* _EXERCISE INSTRUCTIONS_
Please return all lines of the data below containing the string "with".

(Extracted data entries)
========================
-- ==== Sys2Proof/Syntax.lean ====
section
/-!
DEFINITION. The commands of the Vorum 2: one constructor of Instr for every row of spec/opcode_table.json, and the
operands a command carries. The table gives its rows no bits, so a command is a constructor and its operands.
-/
namespace Sys2Proof

/-- What the read of a program word found: a clean word, one corrected bit, or two flipped bits (06 R142, R144). -/
inductive Ecc where
  | clean | corrected | double
  deriving DecidableEq, Repr

/-- One core instruction as its core's sequencer issues it: the core, the 64-bit word (07 R164-R172) and what ECC found. -/
structure Issue where
  core : CoreId
  word : W64
  ecc : Ecc
  deriving DecidableEq, Repr

/-- What a read outside the device brings back: data, or no data because of a bus error (05 R137, 09 R239). -/
inductive ReadAnswer where
  | data (bytes : List Byte)
  | error (kind : Nat)
  deriving DecidableEq, Repr

/-- Who claims a bank: a core, or the ring engine of a partition carrying out a STAGE (08 R205). -/
inductive Requester where
  | core (c : CoreId)
  | ring (n : PartId)
  deriving DecidableEq, Repr

/-- What the memories report of a Porter beat: the aligned 8-byte words of banks 0 and 1 that port A writes in the same cc, as
scratchpad offsets over 8 (08 R215), and the 32-byte accesses of its HBM3E write whose parity failed to the end, as offsets in the
partition's HBM3E space over 32 (11 R287). -/
structure BeatReport where
  portA : List Nat
  poisoned : List Nat
  deriving DecidableEq, Repr

/-- A beat of a core's Porter engine, with what the memories report of it (09 R228). -/
structure Beat where
  core : CoreId
  report : BeatReport
  deriving DecidableEq, Repr

/-- Read data for a channel's next beat: the bytes, and how many HBM3E accesses of the read were corrected (09 R234; 11 R287). -/
structure ReadArrival where
  data : List Byte
  corrected : Nat
  deriving DecidableEq, Repr

/-- A message landing in a ring slot: its context, and the aligned 8-byte words of banks 0 and 1 that port A writes in the same cc, as
scratchpad offsets over 8 (10 R252; 08 R215). -/
structure MessageArrival where
  ctx : Nat
  portA : List Nat
  deriving DecidableEq, Repr

/-- A bus error seen by Porter: the channel, the address and its kind (09 R238, R239). -/
structure BusError where
  channel : ChanIx
  kind : Nat
  addr : W64
  deriving DecidableEq, Repr

/-- A host access of a register page: the value it carries and whether it is an aligned 4-byte access (11 R264). -/
structure RegAccess where
  value : W32
  aligned : Bool
  deriving DecidableEq, Repr

/-- An access to a ring-page register that has no row of its own: a write, or the read that a PCIe function's BAR carries (11 R264, R273). -/
inductive PageAccess where
  | write (a : RegAccess)
  | read (aligned : Bool)
  deriving DecidableEq, Repr

/-- The port a Guyline request comes in on; `relay` is a request another die relayed here (14 R330, R345). -/
inductive Port where
  | mailbox | i3c | t1s | relay
  deriving DecidableEq, Repr

/-- A Guyline PDU, field by field, with the CRC it carries (14 R329, R330). -/
structure Pdu where
  ver : Nat
  op : Nat
  seq : Nat
  view : Nat
  flags : Nat
  die : Nat
  index : Nat
  sub : Nat
  status : Nat
  len : Nat
  crc : Nat
  data : List Byte
  deriving DecidableEq, Repr

/-- A Guyline request: the port it reaches the warden on, its source (a MAC address, the I3C controller, the host, or the die
that relays it), the relay tag of a relayed one, and its PDU (14 R335, R345). -/
structure Request where
  port : Port
  source : Nat
  tag : Nat
  pdu : Pdu
  deriving DecidableEq, Repr

/-- What training one Ridgeline port finds (18 R404): the lanes that lock, the rate (1 106.25 Gb/s, 2 112 Gb/s), the seat the
neighbour reports, whether initial credits were exchanged in time. -/
structure PortTraining where
  lanes : Nat
  rate : Nat
  seat : Nat
  credits : Bool
  deriving DecidableEq, Repr
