def objRows5_1 : List ObjRow := [
  ⟨0x5500, 0x07, .uint, .ro, false, 4, 0, 0, 0, .both⟩,
  ⟨0x5500, 0x08, .bool, .ro, false, 1, 0, 0, 0, .both⟩,
  ⟨0x5510, 0x01, .blob, .ro, false, 32, 0, 0, 0, .both⟩,
  ⟨0x5510, 0x02, .blob, .wo, false, 32, 0, 0, 0, .both⟩,
  ⟨0x5510, 0x03, .uint, .rc, false, 4, 0, 0, 0, .both⟩,
  ⟨0x5600, 0x01, .uint, .rwl, false, 1, 0, 0, 1, .both⟩,
  ⟨0x5600, 0x02, .uint, .ro, false, 1, 0, 0, 0, .both⟩,
  ⟨0x5600, 0x03, .bool, .ro, false, 1, 0, 0, 0, .both⟩,
  ⟨0x5600, 0x04, .uint, .ro, false, 4, 0, 0, 0, .both⟩,
  ⟨0x5600, 0x05, .uint, .rc, false, 4, 0, 0, 0, .both⟩,
  ⟨0x5600, 0x06, .uint, .rw, false, 4, 33, 2, 0x50000, .both⟩,
  ⟨0x5600, 0x07, .uint, .ro, false, 4, 0, 0, 0, .both⟩,
  ⟨0x5600, 0x08, .bool, .ro, false, 1, 0, 0, 0, .both⟩,
  ⟨0x5610, 0x01, .blob, .ro, false, 32, 0, 0, 0, .both⟩,
  ⟨0x5610, 0x02, .blob, .wo, false, 32, 0, 0, 0, .both⟩,
  ⟨0x5610, 0x03, .uint, .rc, false, 4, 0, 0, 0, .both⟩,
  ⟨0x5700, 0x01, .uint, .rwl, true, 1, 0, 0, 1, .both⟩,
  ⟨0x5700, 0x02, .uint, .ro, true, 1, 0, 0, 0, .both⟩,
  ⟨0x5700, 0x03, .bool, .ro, true, 1, 0, 0, 0, .both⟩,
  ⟨0x5700, 0x04, .uint, .ro, true, 4, 0, 0, 0, .both⟩,
  ⟨0x5700, 0x05, .uint, .rc, true, 4, 0, 0, 0, .both⟩,
  ⟨0x5700, 0x07, .uint, .ro, true, 4, 0, 0, 0, .both⟩,
  ⟨0x5700, 0x08, .bool, .ro, true, 1, 0, 0, 0, .both⟩]

def objRows6 : List ObjRow := [
  ⟨0x6000, 0x01, .uint, .rw, true, 1, 16, 1, 32, .both⟩,
  ⟨0x6000, 0x02, .uint, .rw, true, 1, 2, 0, 7, .both⟩,
  ⟨0x6000, 0x03, .sint, .rw, true, 2, 0, -2048, 2048, .both⟩,
  ⟨0x6000, 0x04, .uint, .rw, true, 1, 8, 0, 16, .both⟩,
  ⟨0x6000, 0x05, .uint, .rw, true, 4, 33, 2, 0x8000, .both⟩,
  ⟨0x6010, 0x01, .uint, .ro, true, 4, 0, 0, 0, .both⟩,
  ⟨0x6010, 0x02, .uint, .ro, true, 4, 0, 0, 0, .both⟩,
  ⟨0x6010, 0x03, .uint, .rc, true, 4, 0, 0, 0, .both⟩,
  ⟨0x6010, 0x04, .uint, .rc, true, 4, 0, 0, 0, .both⟩,
  ⟨0x6010, 0x05, .uint, .rc, true, 4, 0, 0, 0, .both⟩,
  ⟨0x6010, 0x06, .uint, .rc, true, 4, 0, 0, 0, .both⟩,
  ⟨0x6010, 0x07, .uint, .ro, true, 4, 0, 0, 0, .both⟩,
  ⟨0x6020, 0x01, .bool, .rw, true, 1, 0, 0, 1, .both⟩,
  ⟨0x6020, 0x02, .bool, .ro, true, 1, 0, 0, 0, .both⟩,
  ⟨0x6020, 0x03, .uint, .ro, true, 1, 0, 0, 0, .both⟩,
  ⟨0x6020, 0x04, .uint, .ro, true, 2, 0, 0, 0, .both⟩,
  ⟨0x6020, 0x05, .uint, .ro, true, 2, 0, 0, 0, .both⟩,
  ⟨0x6020, 0x06, .uint, .ro, true, 1, 0, 0, 0, .both⟩,
  ⟨0x6020, 0x07, .uint, .ro, true, 2, 0, 0, 0, .both⟩,
  ⟨0x6020, 0x08, .uint, .ro, true, 1, 0, 0, 0, .both⟩,
  ⟨0x6020, 0x09, .uint, .rc, true, 4, 0, 0, 0, .both⟩]

def objRows7_0 : List ObjRow := [
  ⟨0x7000, 0x01, .uint, .rwl, false, 2, 0, 0, 0xffff, .kv2p⟩,
  ⟨0x7000, 0x02, .uint, .ro, false, 2, 0x8000, 0, 0, .both⟩,
  ⟨0x7000, 0x03, .uint, .rwl, false, 2, 0x8000, 0, 0xffff, .kv2p⟩,
  ⟨0x7000, 0x05, .uint, .rw, false, 4, 33, 2, 0x8000, .kv2p⟩,
  ⟨0x7000, 0x06, .uint, .rw, false, 4, 0x8000, 3277, 0x50000, .kv2p⟩,
  ⟨0x7000, 0x07, .uint, .ro, false, 2, 0, 0, 0, .kv2p⟩,
  ⟨0x7000, 0x08, .blob, .ro, false, 0, 0, 0, 0, .kv2p⟩,
  ⟨0x7000, 0x09, .uint, .rc, false, 4, 0, 0, 0, .kv2p⟩,
  ⟨0x7010, 0x01, .uint, .ro, false, 1, 0, 0, 0, .kv2p⟩,
  ⟨0x7010, 0x02, .uint, .ro, false, 1, 0, 0, 0, .kv2p⟩,
  ⟨0x7010, 0x03, .uint, .ro, false, 8, 0, 0, 0, .kv2p⟩,
  ⟨0x7010, 0x04, .uint, .rc, false, 4, 0, 0, 0, .kv2p⟩,
  ⟨0x7010, 0x05, .uint, .rc, false, 4, 0, 0, 0, .kv2p⟩,
  ⟨0x7010, 0x06, .uint, .rc, false, 4, 0, 0, 0, .kv2p⟩,
  ⟨0x7010, 0x07, .uint, .ro, false, 2, 0x8000, 0, 0, .kv2p⟩,
  ⟨0x7010, 0x08, .bool, .wo, false, 1, 0, 0, 1, .kv2p⟩,
  ⟨0x7010, 0x09, .uint, .ro, false, 1, 0, 0, 0, .kv2p⟩,
  ⟨0x7011, 0x01, .uint, .ro, false, 1, 0, 0, 0, .kv2p⟩,
  ⟨0x7011, 0x02, .uint, .ro, false, 1, 0, 0, 0, .kv2p⟩,
  ⟨0x7011, 0x03, .uint, .ro, false, 8, 0, 0, 0, .kv2p⟩,
  ⟨0x7011, 0x04, .uint, .rc, false, 4, 0, 0, 0, .kv2p⟩,
  ⟨0x7011, 0x05, .uint, .rc, false, 4, 0, 0, 0, .kv2p⟩,
  ⟨0x7011, 0x06, .uint, .rc, false, 4, 0, 0, 0, .kv2p⟩,
  ⟨0x7011, 0x07, .uint, .ro, false, 2, 0x8000, 0, 0, .kv2p⟩,
  ⟨0x7011, 0x08, .bool, .wo, false, 1, 0, 0, 1, .kv2p⟩,
  ⟨0x7011, 0x09, .uint, .ro, false, 1, 0, 0, 0, .kv2p⟩,
  ⟨0x7012, 0x01, .uint, .ro, false, 1, 0, 0, 0, .kv2p⟩,
  ⟨0x7012, 0x02, .uint, .ro, false, 1, 0, 0, 0, .kv2p⟩,
  ⟨0x7012, 0x03, .uint, .ro, false, 8, 0, 0, 0, .kv2p⟩,
  ⟨0x7012, 0x04, .uint, .rc, false, 4, 0, 0, 0, .kv2p⟩,
  ⟨0x7012, 0x05, .uint, .rc, false, 4, 0, 0, 0, .kv2p⟩,
  ⟨0x7012, 0x06, .uint, .rc, false, 4, 0, 0, 0, .kv2p⟩,
  ⟨0x7012, 0x07, .uint, .ro, false, 2, 0x8000, 0, 0, .kv2p⟩,
  ⟨0x7012, 0x08, .bool, .wo, false, 1, 0, 0, 1, .kv2p⟩,
  ⟨0x7012, 0x09, .uint, .ro, false, 1, 0, 0, 0, .kv2p⟩,
  ⟨0x7013, 0x01, .uint, .ro, false, 1, 0, 0, 0, .kv2p⟩,
  ⟨0x7013, 0x02, .uint, .ro, false, 1, 0, 0, 0, .kv2p⟩,
  ⟨0x7013, 0x03, .uint, .ro, false, 8, 0, 0, 0, .kv2p⟩,
  ⟨0x7013, 0x04, .uint, .rc, false, 4, 0, 0, 0, .kv2p⟩,
  ⟨0x7013, 0x05, .uint, .rc, false, 4, 0, 0, 0, .kv2p⟩,
  ⟨0x7013, 0x06, .uint, .rc, false, 4, 0, 0, 0, .kv2p⟩,
  ⟨0x7013, 0x07, .uint, .ro, false, 2, 0x8000, 0, 0, .kv2p⟩,
  ⟨0x7013, 0x08, .bool, .wo, false, 1, 0, 0, 1, .kv2p⟩,
  ⟨0x7013, 0x09, .uint, .ro, false, 1, 0, 0, 0, .kv2p⟩,
  ⟨0x7014, 0x01, .uint, .ro, false, 1, 0, 0, 0, .kv2p⟩,
  ⟨0x7014, 0x02, .uint, .ro, false, 1, 0, 0, 0, .kv2p⟩,
  ⟨0x7014, 0x03, .uint, .ro, false, 8, 0, 0, 0, .kv2p⟩,
  ⟨0x7014, 0x04, .uint, .rc, false, 4, 0, 0, 0, .kv2p⟩]

def objRows7_1 : List ObjRow := [
  ⟨0x7014, 0x05, .uint, .rc, false, 4, 0, 0, 0, .kv2p⟩,
  ⟨0x7014, 0x06, .uint, .rc, false, 4, 0, 0, 0, .kv2p⟩,
  ⟨0x7014, 0x07, .uint, .ro, false, 2, 0x8000, 0, 0, .kv2p⟩,
  ⟨0x7014, 0x08, .bool, .wo, false, 1, 0, 0, 1, .kv2p⟩,
  ⟨0x7014, 0x09, .uint, .ro, false, 1, 0, 0, 0, .kv2p⟩,
  ⟨0x7015, 0x01, .uint, .ro, false, 1, 0, 0, 0, .kv2p⟩,
  ⟨0x7015, 0x02, .uint, .ro, false, 1, 0, 0, 0, .kv2p⟩,
  ⟨0x7015, 0x03, .uint, .ro, false, 8, 0, 0, 0, .kv2p⟩,
  ⟨0x7015, 0x04, .uint, .rc, false, 4, 0, 0, 0, .kv2p⟩,
  ⟨0x7015, 0x05, .uint, .rc, false, 4, 0, 0, 0, .kv2p⟩,
  ⟨0x7015, 0x06, .uint, .rc, false, 4, 0, 0, 0, .kv2p⟩,
  ⟨0x7015, 0x07, .uint, .ro, false, 2, 0x8000, 0, 0, .kv2p⟩,
  ⟨0x7015, 0x08, .bool, .wo, false, 1, 0, 0, 1, .kv2p⟩,
  ⟨0x7015, 0x09, .uint, .ro, false, 1, 0, 0, 0, .kv2p⟩,
  ⟨0x7020, 0x01, .uint, .ro, false, 2, 0, 0, 0, .kv2p⟩,
  ⟨0x7020, 0x02, .blob, .ro, false, 0, 0, 0, 0, .kv2p⟩,
  ⟨0x7100, 0x01, .uint, .rw, true, 4, 328, 2, 0x50000, .both⟩,
  ⟨0x7100, 0x02, .uint, .ro, true, 8, 0, 0, 0, .both⟩,
  ⟨0x7100, 0x03, .uint, .rc, true, 4, 0, 0, 0, .both⟩,
  ⟨0x7100, 0x04, .uint, .ro, true, 4, 0, 0, 0, .both⟩,
  ⟨0x7100, 0x05, .uint, .ro, true, 4, 0, 0, 0, .both⟩,
  ⟨0x7100, 0x06, .uint, .ro, true, 2, 0xffff, 0, 0, .both⟩,
  ⟨0x7100, 0x07, .uint, .ro, true, 2, 1, 0, 0, .both⟩,
  ⟨0x7100, 0x08, .uint, .ro, true, 2, 0, 0, 0, .both⟩]

def objRows8_0 : List ObjRow := [
  ⟨0x8000, 0x01, .uint, .rw, true, 1, 0, 0, 7, .both⟩,
  ⟨0x8000, 0x02, .uint, .rw, true, 4, 0x3fffc0, 0, 0x3fffc0, .both⟩,
  ⟨0x8000, 0x03, .uint, .rw, true, 8, 0, 0, 0xffffffffffffffff, .both⟩,
  ⟨0x8000, 0x04, .sint, .rw, true, 1, 16, -64, 64, .both⟩,
  ⟨0x8000, 0x05, .sint, .rw, true, 1, 224, -64, 64, .both⟩,
  ⟨0x8000, 0x06, .sint, .rw, true, 1, 32, -64, 64, .both⟩,
  ⟨0x8000, 0x07, .uint, .rw, true, 4, 2000, 0, 0xf4240, .both⟩,
  ⟨0x8000, 0x08, .fp64, .rw, true, 8, 0x3ff0000000000000, 0, 0, .both⟩,
  ⟨0x8000, 0x09, .uint, .rw, true, 1, 16, 1, 64, .both⟩,
  ⟨0x8010, 0x01, .uint, .ro, true, 4, 0xffffffff, 0, 0, .both⟩,
  ⟨0x8010, 0x02, .uint, .ro, true, 4, 0xffffffff, 0, 0, .both⟩,
  ⟨0x8010, 0x03, .uint, .ro, true, 1, 0, 0, 0, .both⟩,
  ⟨0x8010, 0x04, .sint, .ro, true, 1, 16, 0, 0, .both⟩,
  ⟨0x8010, 0x05, .fp64, .ro, true, 8, 0, 0, 0, .both⟩,
  ⟨0x8010, 0x06, .uint, .ro, true, 8, 0, 0, 0, .both⟩,
  ⟨0x8010, 0x07, .uint, .ro, true, 4, 0, 0, 0, .both⟩,
  ⟨0x8010, 0x08, .uint, .ro, true, 4, 0, 0, 0, .both⟩,
  ⟨0x8010, 0x09, .uint, .ro, true, 4, 0, 0, 0, .both⟩,
  ⟨0x8010, 0x0A, .uint, .rc, true, 4, 0, 0, 0, .both⟩,
  ⟨0x8010, 0x0B, .blob, .rw, true, 64, 0, 0, 0, .both⟩,
  ⟨0x8100, 0x01, .uint, .rwl, true, 8, 0, 0, 0xffffffffffffffff, .both⟩,
  ⟨0x8100, 0x02, .uint, .rwl, true, 4, 0, 0, 0xffffffff, .both⟩,
  ⟨0x8100, 0x03, .blob, .rwl, true, 48, 0, 0, 0, .both⟩,
  ⟨0x8100, 0x04, .uint, .rw, true, 8, 0, 0, 0xffffffffffffffff, .both⟩,
  ⟨0x8100, 0x05, .uint, .rw, true, 4, 0x3fffa0, 0, 0x3fffe0, .both⟩,
  ⟨0x8100, 0x06, .uint, .rw, true, 8, 0, 0, 0xffffffffffffffff, .both⟩,
  ⟨0x8100, 0x07, .uint, .rw, true, 2, 0, 0, 0xffff, .both⟩,
  ⟨0x8100, 0x08, .uint, .rw, true, 4, 0x20000, 4096, 0x100000, .both⟩,
  ⟨0x8100, 0x09, .uint, .ro, true, 8, 0, 0, 0, .both⟩,
  ⟨0x8100, 0x0A, .uint, .rc, true, 4, 0, 0, 0, .both⟩,
  ⟨0x8100, 0x0B, .uint, .ro, true, 4, 0xffffffff, 0, 0, .both⟩,
  ⟨0x8200, 0x01, .uint, .ro, true, 2, 0xffff, 0, 0, .kv2p⟩,
  ⟨0x8200, 0x02, .blob, .rw, true, 0, 0, 0, 0, .kv2p⟩,
  ⟨0x8200, 0x03, .uint, .rw, true, 8, 0, 0, 0xffffffffffffffff, .kv2p⟩,
  ⟨0x8200, 0x04, .uint, .rw, true, 8, 0, 0, 0xffffffffffffffff, .kv2p⟩,
  ⟨0x8200, 0x05, .uint, .rw, true, 4, 3277, 33, 0x50000, .kv2p⟩,
  ⟨0x8200, 0x06, .blob, .ro, true, 8, 0xffffffffffffffff, 0, 0, .kv2p⟩,
  ⟨0x8200, 0x07, .uint, .ro, true, 1, 0, 0, 0, .kv2p⟩,
  ⟨0x8200, 0x08, .uint, .ro, true, 8, 0, 0, 0, .kv2p⟩,
  ⟨0x8200, 0x09, .uint, .rc, true, 4, 0, 0, 0, .kv2p⟩,
  ⟨0x8200, 0x0A, .blob, .ro, true, 8, 0xffffffffffffffff, 0, 0, .kv2p⟩,
  ⟨0x8200, 0x0B, .uint, .rw, true, 8, 0, 0, 0xffffffffffffffff, .kv2p⟩,
  ⟨0x8200, 0x0C, .blob, .rw, true, 16, 0, 0, 0, .both⟩,
  ⟨0x8300, 0x01, .uint, .wo, true, 8, 0, 0, 0xffffffffffffffff, .both⟩,
  ⟨0x8300, 0x02, .uint, .ro, true, 1, 0, 0, 0, .both⟩,
  ⟨0x8400, 0x01, .uint, .ro, true, 1, 0, 0, 0, .kv2p⟩,
  ⟨0x8400, 0x02, .uint, .rw, true, 4, 33, 2, 0x8000, .kv2p⟩,
  ⟨0x8400, 0x03, .uint, .ro, true, 4, 0, 0, 0, .kv2p⟩]

def objRows8_1 : List ObjRow := [
  ⟨0x8400, 0x04, .uint, .ro, true, 4, 0xffffffff, 0, 0, .kv2p⟩,
  ⟨0x8400, 0x05, .uint, .ro, true, 4, 0, 0, 0, .kv2p⟩,
  ⟨0x8400, 0x06, .uint, .ro, true, 4, 0, 0, 0, .kv2p⟩,
  ⟨0x8400, 0x07, .uint, .rw, true, 4, 328, 33, 0x8000, .kv2p⟩,
  ⟨0x8400, 0x08, .bool, .wo, true, 1, 0, 0, 1, .kv2p⟩]

def objRows9 : List ObjRow := [
  ⟨0x9000, 0x01, .uint, .ro, true, 8, 0, 0, 0, .both⟩,
  ⟨0x9000, 0x02, .uint, .rc, true, 4, 0, 0, 0, .both⟩,
  ⟨0x9000, 0x03, .uint, .ro, true, 4, 0, 0, 0, .both⟩,
  ⟨0x9000, 0x04, .uint, .rc, true, 4, 0, 0, 0, .both⟩,
  ⟨0x9000, 0x05, .uint, .ro, true, 8, 0, 0, 0, .both⟩,
  ⟨0x9000, 0x06, .uint, .ro, true, 8, 0, 0, 0, .both⟩,
  ⟨0x9000, 0x07, .uint, .rc, true, 4, 0, 0, 0, .both⟩]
========================
* _RESPONSE TO THIS TASK_
/-- A beat of a core's Porter engine, with what the memories report of it (09 R228). -/
/-- A Guyline PDU, field by field, with the CRC it carries (14 R329, R330). -/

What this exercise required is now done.